WHAT NEEDS TO BE DONE —
Nothing but the lines from the one that contains "def Obligations.CrcOverSubRange : Prop" through the end of the data should be reproduced, and each must match exactly.

(Recorded data)
-- ==== Sys2Proof/Certificates/Slice0/Obligations.lean ====
section
/-! DEFINITION. The statements about the block, for the provers.  Each docstring names the rules of spec/ it formalises.

`Accepts s cw rest` (Safety.lean) says that the next event offers the word `cw`, held stable, to a block that is ready.
A conclusion `… = .next t` says that the command runs; a state written as an update of another says with it that every
other element, the frame buffer's every byte among them, is unchanged. -/

open Sys2Proof
open Sys2Proof.Machine

/-! ### Decoding -/

/-- The step that accepts a word performs the command the word decodes to, at the state with that event taken off, and
raises ILL for a word that is no command; `withFetchWord` makes any word the one accepted next.  (R16, R58) -/
def Obligations.StepPerformsTheAcceptedWord : Prop :=
  (∀ s cw rest i, Accepts s cw rest → decode cw = .command i → step s = exec i { s with events := rest }) ∧
  (∀ s cw rest why, Accepts s cw rest → decode cw = .illegal why →
    step s = .next (raiseError .ill (opOf cw) { s with events := rest })) ∧
  ∀ (s : State) nbits w, Accepts (s.withFetchWord nbits w) (tableWord nbits w) s.events

/-- R58: the decoder accepts exactly the words the rule calls legal, a command has the opcode and the operand of its
word, and the step raises ILL or performs the command. -/
def Obligations.DecodeAcceptsExactlyLegalWords : Prop :=
  (∀ cw, legal cw = true ↔ ∃ i, decode cw = .command i) ∧
  (∀ cw i, decode cw = .command i → i.opcode = opOf cw ∧ i.arg = argOf cw) ∧
  ∀ s cw rest, Accepts s cw rest →
    (legal cw = true → ∃ i, decode cw = .command i ∧ step s = exec i { s with events := rest }) ∧
    (legal cw = false → step s = .next { s with events := rest, err := s.err.record .ill (opOf cw) })

/-- Decoding and encoding are inverse: no operand bit is dropped, and each command has one word.  (R53, R55, R57) -/
def Obligations.DecodeEncodeRoundTrip : Prop :=
  (∀ i, decode (encode i) = .command i) ∧ ∀ cw i, decode cw = .command i → encode i = cw

/-- Words written out from the spec's table decode to what they stand for.  (R57, R63) -/
def Obligations.SpecWordsDecode : Prop :=
  decode 0x0100000000#40 = .command .crcInit ∧
  decode 0x0200000001#40 = .command (.crcByte 0x01#8) ∧
  decode 0x0300000BC4#40 = .command (.crcCmp 0x0BC4#16) ∧
  decode 0x1000000103#40 = .command (.encNew 0x01#8 0x03#8) ∧
  decode 0x110000ABCD#40 = .command (.encU16 0xABCD#16) ∧
  decode 0x1212345678#40 = .command (.encI32 0x12345678#32) ∧
  decode 0x1300000000#40 = .command .encFinal ∧
  decode 0x14000000EE#40 = .command (.encU8 0xEE#8)

/-- R59: a reserved opcode raises ILL and has no other effect; there are 248 of them, 0x00 and 0xFF among them, so the
all-zero word is illegal. -/
def Obligations.ReservedOpcodeRaisesIll : Prop :=
  (∀ s cw rest, Accepts s cw rest →
    opOf cw ∉ [0x01#8, 0x02#8, 0x03#8, 0x10#8, 0x11#8, 0x12#8, 0x13#8, 0x14#8] →
    decode cw = .illegal .reservedOpcode ∧
    step s = .next { s with events := rest, err := s.err.record .ill (opOf cw) }) ∧
  ((List.range 256).filter
    (fun n => decide (n ∉ [0x01, 0x02, 0x03, 0x10, 0x11, 0x12, 0x13, 0x14]))).length = 248 ∧
  (∀ arg, decode (wordOf 0x00#8 arg) = .illegal .reservedOpcode ∧
    decode (wordOf 0xFF#8 arg) = .illegal .reservedOpcode) ∧
  decode 0x0000000000#40 = .illegal .reservedOpcode

/-- R60: a defined opcode with any reserved bit of its form set raises ILL and has no other effect. -/
def Obligations.ReservedBitsRaiseIll : Prop :=
  (∀ s cw rest form, Accepts s cw rest → (opOf cw, form) ∈ opcodeForms → argOf cw &&& form.reserved ≠ 0#32 →
    decode cw = .illegal .reservedBits ∧
    step s = .next { s with events := rest, err := s.err.record .ill (opOf cw) }) ∧
  decode 0x0200000100#40 = .illegal .reservedBits

/-! ### The CRC generator -/

/-- R68: XOR into the low byte, then 8 right shifts, each followed by an XOR of 0xA001 when the bit shifted out is 1. -/
def Obligations.CrcStepIsEightConditionalShifts : Prop :=
  (∀ c b, crcStep c b =
    (fun r : Half => if r[0] then (r >>> 1) ^^^ 0xA001#16 else r >>> 1)^[8] (c ^^^ b.zeroExtend 16)) ∧
  crcStep 0xFFFF#16 0x01#8 = 0x807E#16

/-- A byte-wide table gives the same update: the high byte moves down, and the low byte XOR the input byte indexes a
table of 256 values.  (R68: any implementation gives the same result, "a 256-entry table" among them) -/
def Obligations.CrcStepAgreesWithByteTable : Prop :=
  ∀ c b, crcStep c b = (c >>> 8) ^^^ crcStep 0x0000#16 (c.extractLsb' 0 8 ^^^ b)

/-- R73: CrcStep is linear over GF(2) in the pair (c, b). -/
def Obligations.CrcStepIsLinear : Prop :=
  ∀ c1 c2 b1 b2, crcStep (c1 ^^^ c2) (b1 ^^^ b2) = crcStep c1 b1 ^^^ crcStep c2 b2

/-- CrcStep(c, b) is a bijection of c for each fixed b.  (R72) -/
def Obligations.CrcStepIsBijective : Prop :=
  ∀ b, Function.Bijective (fun c => crcStep c b)

/-- R74: appending the CRC low byte first and running the CRC over all of it leaves zero. -/
def Obligations.CrcResidueIsZero : Prop :=
  ∀ s : List Byte, crc16 (s ++ [(crc16 s).extractLsb' 0 8, (crc16 s).extractLsb' 8 8]) = 0x0000#16

/-- R75: the CRC of the empty sequence is 0xFFFF, and `crc` holds it after reset and after CRC_INIT. -/
def Obligations.EmptySequenceCrc : Prop :=
  crc16 [] = 0xFFFF#16 ∧
  (∀ cap, (State.resetOf cap).crc = crc16 []) ∧
  (∀ s rest, s.events = .assertRst :: rest → ∃ t, step s = .next t ∧ t.crc = crc16 []) ∧
  ∀ s, ∃ t, exec .crcInit s = .next t ∧ t.crc = crc16 []

/-- R69: CRC_INIT sets `crc` to 0xFFFF and nothing else, in every state; with a set operand bit it raises ILL and leaves
`crc` unchanged. -/
def Obligations.CrcInitSetsTheRegister : Prop :=
  (∀ arg, decode (wordOf 0x01#8 arg) = if arg = 0#32 then .command .crcInit else .illegal .reservedBits) ∧
  (∀ s, exec .crcInit s = .next { s with crc := 0xFFFF#16 }) ∧
  (∀ s t, exec .crcInit s = .next t → exec .crcInit t = .next t) ∧
  ∀ s arg rest, Accepts s (wordOf 0x01#8 arg) rest → arg ≠ 0#32 →
    step s = .next { s with events := rest, err := s.err.record .ill 0x01#8 }

/-- R70: CRC_BYTE replaces `crc` by CrcStep(crc, b) and nothing else, in every state; with a set reserved bit it raises
ILL and leaves `crc` unchanged. -/
def Obligations.CrcByteFeedsOneByte : Prop :=
  (∀ arg : Arg, decode (wordOf 0x02#8 arg) =
    if arg.extractLsb' 8 24 = 0#24 then .command (.crcByte (arg.extractLsb' 0 8)) else .illegal .reservedBits) ∧
  (∀ b s, exec (.crcByte b) s = .next { s with crc := crcStep s.crc b }) ∧
  (∀ s (arg : Arg) rest, Accepts s (wordOf 0x02#8 arg) rest → arg.extractLsb' 8 24 ≠ 0#24 →
    step s = .next { s with events := rest, err := s.err.record .ill 0x02#8 }) ∧
  crcStep 0x0000#16 0x00#8 = 0x0000#16 ∧ crcStep 0xFFFF#16 0xFF#8 = 0x00FF#16 ∧
  crcStep 0xFFFF#16 0x00#8 = 0x40BF#16 ∧ crcStep 0xFFFF#16 0x01#8 = 0x807E#16

/-- R72: CRC_CMP sets `match` to whether `crc` equals the operand, and nothing else, in every state; with a set reserved
bit it raises ILL and leaves `match` unchanged.  Feeding a trailer r0, r1 and comparing with 0 gives the verdict of the
comparison with r1 ++ r0. -/
def Obligations.CrcCmpSetsTheMatchFlag : Prop :=
  (∀ arg : Arg, decode (wordOf 0x03#8 arg) =
    if arg.extractLsb' 16 16 = 0#16 then .command (.crcCmp (arg.extractLsb' 0 16)) else .illegal .reservedBits) ∧
  (∀ h s, exec (.crcCmp h) s = .next { s with crcMatch := decide (s.crc = h) }) ∧
  (∀ s (arg : Arg) rest, Accepts s (wordOf 0x03#8 arg) rest → arg.extractLsb' 16 16 ≠ 0#16 →
    step s = .next { s with events := rest, err := s.err.record .ill 0x03#8 }) ∧
  (∀ b, Function.Bijective (fun c => crcStep c b)) ∧
  (∀ (c : Half) (r0 r1 : Byte), crcStep (crcStep c r0) r1 = 0x0000#16 ↔ c = r1 ++ r0) ∧
  (∀ cap, (State.resetOf cap).crc = 0xFFFF#16) ∧ (∀ s t, exec .crcInit s = .next t → t.crc = 0xFFFF#16) ∧
  crc16 [0x01#8, 0x03#8, 0x00#8, 0x00#8, 0x00#8, 0x02#8] = 0x0BC4#16 ∧ 0x0B#8 ++ 0xC4#8 = 0x0BC4#16

/-- R95: a mismatch sets `match` to 0 and raises nothing. -/
def Obligations.CrcMismatchIsNoError : Prop :=
  ∀ s h, s.crc ≠ h → exec (.crcCmp h) s = .next { s with crcMatch := false } ∧
    ∀ t, exec (.crcCmp h) s = .next t → (statusOut t).getLsbD 2 = false ∧ t.err = s.err

/-- R71: after CRC_INIT, whatever comes in between but another CRC_INIT (or a reset), the register holds the CRC of the
bytes fed by CRC_BYTE.  The commands between may be encoder commands, CRC_CMP and words that raise ILL, and reads. -/
def Obligations.CrcOverSubRange : Prop :=
  ∀ s es, s.Inv → s.cmdReady = true → (∀ e ∈ es, steady e = true ∧ offersCrcInit e = false) →
    ∃ t, runEvents (offerOf .crcInit :: es) s = .next t ∧ t.crc = crc16 (es.filterMap fedBy)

RESULT OF THE TASK —
def Obligations.CrcOverSubRange : Prop :=
  ∀ s es, s.Inv → s.cmdReady = true → (∀ e ∈ es, steady e = true ∧ offersCrcInit e = false) →
    ∃ t, runEvents (offerOf .crcInit :: es) s = .next t ∧ t.crc = crc16 (es.filterMap fedBy)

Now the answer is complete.